EXTRACTED RECORDS:
..............................

@[simp] theorem State.raise_pending (s : State) (r : ErrRec) : (s.raise r).pending = s.pending := (s.raise_logs r).pending
@[simp] theorem State.raise_nowNs (s : State) (r : ErrRec) : (s.raise r).nowNs = s.nowNs := (s.raise_logs r).nowNs
@[simp] theorem State.raise_free (s : State) (r : ErrRec) : (s.raise r).free = s.free := (s.raise_logs r).free
@[simp] theorem State.raise_gradeA768 (s : State) (r : ErrRec) : (s.raise r).gradeA768 = s.gradeA768 := (s.raise_logs r).gradeA768
@[simp] theorem State.raise_opticsF2 (s : State) (r : ErrRec) : (s.raise r).opticsF2 = s.opticsF2 := (s.raise_logs r).opticsF2
@[simp] theorem State.raise_serial (s : State) (r : ErrRec) : (s.raise r).serial = s.serial := (s.raise_logs r).serial
@[simp] theorem State.raise_grid (s : State) (r : ErrRec) : (s.raise r).grid = s.grid := (s.raise_logs r).grid
@[simp] theorem State.raise_boot (s : State) (r : ErrRec) : (s.raise r).boot = s.boot := (s.raise_logs r).boot
@[simp] theorem State.raise_island (s : State) (r : ErrRec) : (s.raise r).island = s.island := (s.raise_logs r).island
@[simp] theorem State.raise_tor (s : State) (r : ErrRec) : (s.raise r).tor = s.tor := (s.raise_logs r).tor
@[simp] theorem State.raise_cos (s : State) (r : ErrRec) : (s.raise r).cos = s.cos := (s.raise_logs r).cos
@[simp] theorem State.raise_roles (s : State) (r : ErrRec) : (s.raise r).roles = s.roles := (s.raise_logs r).roles
@[simp] theorem State.raise_cores (s : State) (r : ErrRec) : (s.raise r).cores = s.cores := (s.raise_logs r).cores
@[simp] theorem State.raise_channels (s : State) (r : ErrRec) : (s.raise r).channels = s.channels := (s.raise_logs r).channels
@[simp] theorem State.raise_flys (s : State) (r : ErrRec) : (s.raise r).flys = s.flys := (s.raise_logs r).flys
@[simp] theorem State.raise_mesh (s : State) (r : ErrRec) : (s.raise r).mesh = s.mesh := (s.raise_logs r).mesh
@[simp] theorem State.raise_engines (s : State) (r : ErrRec) : (s.raise r).engines = s.engines := (s.raise_logs r).engines
@[simp] theorem State.raise_answers (s : State) (r : ErrRec) : (s.raise r).answers = s.answers := (s.raise_logs r).answers
@[simp] theorem State.raise_wingsGot (s : State) (r : ErrRec) : (s.raise r).wingsGot = s.wingsGot := (s.raise_logs r).wingsGot
@[simp] theorem State.raise_wingsOut (s : State) (r : ErrRec) : (s.raise r).wingsOut = s.wingsOut := (s.raise_logs r).wingsOut
@[simp] theorem State.raise_pakLast (s : State) (r : ErrRec) : (s.raise r).pakLast = s.pakLast := (s.raise_logs r).pakLast
@[simp] theorem State.raise_dmaTurn (s : State) (r : ErrRec) : (s.raise r).dmaTurn = s.dmaTurn := (s.raise_logs r).dmaTurn
@[simp] theorem State.raise_incHost (s : State) (r : ErrRec) : (s.raise r).incHost = s.incHost := (s.raise_logs r).incHost
@[simp] theorem State.raise_readSlots (s : State) (r : ErrRec) : (s.raise r).readSlots = s.readSlots := (s.raise_logs r).readSlots
@[simp] theorem State.raise_frozenChans (s : State) (r : ErrRec) : (s.raise r).frozenChans = s.frozenChans := (s.raise_logs r).frozenChans
@[simp] theorem State.raise_counters (s : State) (r : ErrRec) : (s.raise r).counters = s.counters := (s.raise_logs r).counters
@[simp] theorem State.raise_watches (s : State) (r : ErrRec) : (s.raise r).watches = s.watches := (s.raise_logs r).watches
@[simp] theorem State.raise_incStage (s : State) (r : ErrRec) : (s.raise r).incStage = s.incStage := (s.raise_logs r).incStage
@[simp] theorem State.raise_incDma (s : State) (r : ErrRec) : (s.raise r).incDma = s.incDma := (s.raise_logs r).incDma
@[simp] theorem State.raise_incWings (s : State) (r : ErrRec) : (s.raise r).incWings = s.incWings := (s.raise_logs r).incWings
@[simp] theorem State.raise_cip (s : State) (r : ErrRec) : (s.raise r).cip = s.cip := (s.raise_logs r).cip
@[simp] theorem State.raise_farPorts (s : State) (r : ErrRec) : (s.raise r).farPorts = s.farPorts := (s.raise_logs r).farPorts
@[simp] theorem State.raise_restore (s : State) (r : ErrRec) : (s.raise r).restore = s.restore := (s.raise_logs r).restore
@[simp] theorem State.raise_sm (s : State) (r : ErrRec) : (s.raise r).sm = s.sm := (s.raise_logs r).sm
@[simp] theorem State.raise_pwr (s : State) (r : ErrRec) : (s.raise r).pwr = s.pwr := (s.raise_logs r).pwr
@[simp] theorem State.raise_rpr (s : State) (r : ErrRec) : (s.raise r).rpr = s.rpr := (s.raise_logs r).rpr
@[simp] theorem State.raise_co (s : State) (r : ErrRec) (i : Nat) : (s.raise r).co i = s.co i := (s.raise_logs r).co i
@[simp] theorem State.raise_core (s : State) (r : ErrRec) (i : Nat) : (s.raise r).core i = s.core i := (s.raise_logs r).core i
@[simp] theorem State.raise_ctr (s : State) (r : ErrRec) (i : Nat) : (s.raise r).ctr i = s.ctr i := (s.raise_logs r).ctr i
@[simp] theorem State.raise_watch (s : State) (r : ErrRec) (i : Nat) : (s.raise r).watch i = s.watch i := (s.raise_logs r).watch i
@[simp] theorem State.raise_port (s : State) (r : ErrRec) (i : Nat) : (s.raise r).port i = s.port i := (s.raise_logs r).port i
@[simp] theorem State.raise_chan (s : State) (r : ErrRec) (i : Nat) : (s.raise r).chan i = s.chan i := (s.raise_logs r).chan i
@[simp] theorem State.raise_fly (s : State) (r : ErrRec) (i : Nat) : (s.raise r).fly i = s.fly i := (s.raise_logs r).fly i
@[simp] theorem State.raise_engine (s : State) (r : ErrRec) (i : Nat) : (s.raise r).engine i = s.engine i := (s.raise_logs r).engine i
@[simp] theorem State.raise_farPort (s : State) (r : ErrRec) (i : Nat) : (s.raise r).farPort i = s.farPort i := (s.raise_logs r).farPort i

..............................

GOAL OF THE EXERCISE:
The records above must be transcribed without a single omission.

EXERCISE RESPONSE:
@[simp] theorem State.raise_pending (s : State) (r : ErrRec) : (s.raise r).pending = s.pending := (s.raise_logs r).pending
@[simp] theorem State.raise_nowNs (s : State) (r : ErrRec) : (s.raise r).nowNs = s.nowNs := (s.raise_logs r).nowNs
@[simp] theorem State.raise_free (s : State) (r : ErrRec) : (s.raise r).free = s.free := (s.raise_logs r).free
@[simp] theorem State.raise_gradeA768 (s : State) (r : ErrRec) : (s.raise r).gradeA768 = s.gradeA768 := (s.raise_logs r).gradeA768
@[simp] theorem State.raise_opticsF2 (s : State) (r : ErrRec) : (s.raise r).opticsF2 = s.opticsF2 := (s.raise_logs r).opticsF2
@[simp] theorem State.raise_serial (s : State) (r : ErrRec) : (s.raise r).serial = s.serial := (s.raise_logs r).serial
@[simp] theorem State.raise_grid (s : State) (r : ErrRec) : (s.raise r).grid = s.grid := (s.raise_logs r).grid
@[simp] theorem State.raise_boot (s : State) (r : ErrRec) : (s.raise r).boot = s.boot := (s.raise_logs r).boot
@[simp] theorem State.raise_island (s : State) (r : ErrRec) : (s.raise r).island = s.island := (s.raise_logs r).island
@[simp] theorem State.raise_tor (s : State) (r : ErrRec) : (s.raise r).tor = s.tor := (s.raise_logs r).tor
@[simp] theorem State.raise_cos (s : State) (r : ErrRec) : (s.raise r).cos = s.cos := (s.raise_logs r).cos
@[simp] theorem State.raise_roles (s : State) (r : ErrRec) : (s.raise r).roles = s.roles := (s.raise_logs r).roles
@[simp] theorem State.raise_cores (s : State) (r : ErrRec) : (s.raise r).cores = s.cores := (s.raise_logs r).cores
@[simp] theorem State.raise_channels (s : State) (r : ErrRec) : (s.raise r).channels = s.channels := (s.raise_logs r).channels
@[simp] theorem State.raise_flys (s : State) (r : ErrRec) : (s.raise r).flys = s.flys := (s.raise_logs r).flys
@[simp] theorem State.raise_mesh (s : State) (r : ErrRec) : (s.raise r).mesh = s.mesh := (s.raise_logs r).mesh
@[simp] theorem State.raise_engines (s : State) (r : ErrRec) : (s.raise r).engines = s.engines := (s.raise_logs r).engines
@[simp] theorem State.raise_answers (s : State) (r : ErrRec) : (s.raise r).answers = s.answers := (s.raise_logs r).answers
@[simp] theorem State.raise_wingsGot (s : State) (r : ErrRec) : (s.raise r).wingsGot = s.wingsGot := (s.raise_logs r).wingsGot
@[simp] theorem State.raise_wingsOut (s : State) (r : ErrRec) : (s.raise r).wingsOut = s.wingsOut := (s.raise_logs r).wingsOut
@[simp] theorem State.raise_pakLast (s : State) (r : ErrRec) : (s.raise r).pakLast = s.pakLast := (s.raise_logs r).pakLast
@[simp] theorem State.raise_dmaTurn (s : State) (r : ErrRec) : (s.raise r).dmaTurn = s.dmaTurn := (s.raise_logs r).dmaTurn
@[simp] theorem State.raise_incHost (s : State) (r : ErrRec) : (s.raise r).incHost = s.incHost := (s.raise_logs r).incHost
@[simp] theorem State.raise_readSlots (s : State) (r : ErrRec) : (s.raise r).readSlots = s.readSlots := (s.raise_logs r).readSlots
@[simp] theorem State.raise_frozenChans (s : State) (r : ErrRec) : (s.raise r).frozenChans = s.frozenChans := (s.raise_logs r).frozenChans
@[simp] theorem State.raise_counters (s : State) (r : ErrRec) : (s.raise r).counters = s.counters := (s.raise_logs r).counters
@[simp] theorem State.raise_watches (s : State) (r : ErrRec) : (s.raise r).watches = s.watches := (s.raise_logs r).watches
@[simp] theorem State.raise_incStage (s : State) (r : ErrRec) : (s.raise r).incStage = s.incStage := (s.raise_logs r).incStage
@[simp] theorem State.raise_incDma (s : State) (r : ErrRec) : (s.raise r).incDma = s.incDma := (s.raise_logs r).incDma
@[simp] theorem State.raise_incWings (s : State) (r : ErrRec) : (s.raise r).incWings = s.incWings := (s.raise_logs r).incWings
@[simp] theorem State.raise_cip (s : State) (r : ErrRec) : (s.raise r).cip = s.cip := (s.raise_logs r).cip
@[simp] theorem State.raise_farPorts (s : State) (r : ErrRec) : (s.raise r).farPorts = s.farPorts := (s.raise_logs r).farPorts
@[simp] theorem State.raise_restore (s : State) (r : ErrRec) : (s.raise r).restore = s.restore := (s.raise_logs r).restore
@[simp] theorem State.raise_sm (s : State) (r : ErrRec) : (s.raise r).sm = s.sm := (s.raise_logs r).sm
@[simp] theorem State.raise_pwr (s : State) (r : ErrRec) : (s.raise r).pwr = s.pwr := (s.raise_logs r).pwr
@[simp] theorem State.raise_rpr (s : State) (r : ErrRec) : (s.raise r).rpr = s.rpr := (s.raise_logs r).rpr
@[simp] theorem State.raise_co (s : State) (r : ErrRec) (i : Nat) : (s.raise r).co i = s.co i := (s.raise_logs r).co i
@[simp] theorem State.raise_core (s : State) (r : ErrRec) (i : Nat) : (s.raise r).core i = s.core i := (s.raise_logs r).core i
@[simp] theorem State.raise_ctr (s : State) (r : ErrRec) (i : Nat) : (s.raise r).ctr i = s.ctr i := (s.raise_logs r).ctr i
@[simp] theorem State.raise_watch (s : State) (r : ErrRec) (i : Nat) : (s.raise r).watch i = s.watch i := (s.raise_logs r).watch i
@[simp] theorem State.raise_port (s : State) (r : ErrRec) (i : Nat) : (s.raise r).port i = s.port i := (s.raise_logs r).port i
@[simp] theorem State.raise_chan (s : State) (r : ErrRec) (i : Nat) : (s.raise r).chan i = s.chan i := (s.raise_logs r).chan i
@[simp] theorem State.raise_fly (s : State) (r : ErrRec) (i : Nat) : (s.raise r).fly i = s.fly i := (s.raise_logs r).fly i
@[simp] theorem State.raise_engine (s : State) (r : ErrRec) (i : Nat) : (s.raise r).engine i = s.engine i := (s.raise_logs r).engine i
@[simp] theorem State.raise_farPort (s : State) (r : ErrRec) (i : Nat) : (s.raise r).farPort i = s.farPort i := (s.raise_logs r).farPort i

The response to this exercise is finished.